──────── MATERIAL PROVIDED ────────

/-- The deferred change of R180 starts when the training step has ended. -/
def State.startDeferred (s : State) (ch : Nat) : State :=
  match (s.chan ch).rateDeferred with
  | none => s
  | some (m, control) =>
    let s := s.updChan ch fun c => { c with rateDeferred := none }
    let t := s.setControl ch control
    match s.rateChangeRefused ch with
    | some e => s.reply m 0xC083 e []
    | none => (t.startRateChange ch (t.chosenRate ch)).reply m 0xC083 stOk []

/-- The end of a training whose ranks all pass and whose margins meet their floors. -/
def State.trained (s : State) (ch : Nat) (full : Bool) (r : TrainResult) : State :=
  let s := s.updChan ch fun c => { c with cached := !full, full := false, failures := [], rfm := r.rfm, drfm := r.drfm, temp := r.temp
                                          noSpares := r.noSpares }
  let s := if full ∧ (s.chan ch).unusable = 0 then s.trainRecord ch r.temp else s
  match s.chanUnit ch with
  | none => (s.updChan ch fun c => { c with state := 0 }).recomputeUsable
  | some (n, u) =>
    if u.state ≠ 4 then s
    else match (s.chan ch).pendingRate with
      | some rate =>
        let old := (s.chan ch).oldRate
        let s := s.updChan ch fun c => { c with pendingRate := none, state := 1 }
        let s := s.rejoinStale n (s.trainingFrames ch)
        if rate = old then s else raise { Ev.of (srcChan ch 10) with detail := [ch, rate] } s
      | none => (s.updChan ch fun c => { c with state := 1 }).setUnitState ch 5

/-- Whether a channel is under training: at bring-up, in a rejoin or in a frequency change. -/
def State.training (s : State) (ch : Nat) : Bool := decide ((s.chan ch).state = 2)

/-- A rank of a channel that is out for a frequency change fails: beside the channel's unit it is a failed unit of its own (R171, R179). -/
def State.rankOut (s : State) (ch : Nat) (rank : BitVec 3) : State :=
  match s.unitIndex true with
  | none => s
  | some n =>
    let x : Scope := { channel := ch, whole := false, ranksel := rank }
    let u : UnitSlot := { channel := Fin.ofNat 12 ch, wholeChannel := false, ranksel := rank, cause := 0, state := 0, progress := 0, exhausted := false
                          base := .stale, map := [] }
    raise (unitOutEvent x 0 none) (((s.setUnit n (some u)).placeCopies.recordUnit x 0).recomputeUsable).dataLoss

────────

Please reproduce the lines from the line with "def State.startDeferred (s" to the line with "let s := s.rejoinStale", both ends included, exactly as they appear above.

def State.startDeferred (s : State) (ch : Nat) : State :=
  match (s.chan ch).rateDeferred with
  | none => s
  | some (m, control) =>
    let s := s.updChan ch fun c => { c with rateDeferred := none }
    let t := s.setControl ch control
    match s.rateChangeRefused ch with
    | some e => s.reply m 0xC083 e []
    | none => (t.startRateChange ch (t.chosenRate ch)).reply m 0xC083 stOk []

/-- The end of a training whose ranks all pass and whose margins meet their floors. -/
def State.trained (s : State) (ch : Nat) (full : Bool) (r : TrainResult) : State :=
  let s := s.updChan ch fun c => { c with cached := !full, full := false, failures := [], rfm := r.rfm, drfm := r.drfm, temp := r.temp
                                          noSpares := r.noSpares }
  let s := if full ∧ (s.chan ch).unusable = 0 then s.trainRecord ch r.temp else s
  match s.chanUnit ch with
  | none => (s.updChan ch fun c => { c with state := 0 }).recomputeUsable
  | some (n, u) =>
    if u.state ≠ 4 then s
    else match (s.chan ch).pendingRate with
      | some rate =>
        let old := (s.chan ch).oldRate
        let s := s.updChan ch fun c => { c with pendingRate := none, state := 1 }
        let s := s.rejoinStale n (s.trainingFrames ch)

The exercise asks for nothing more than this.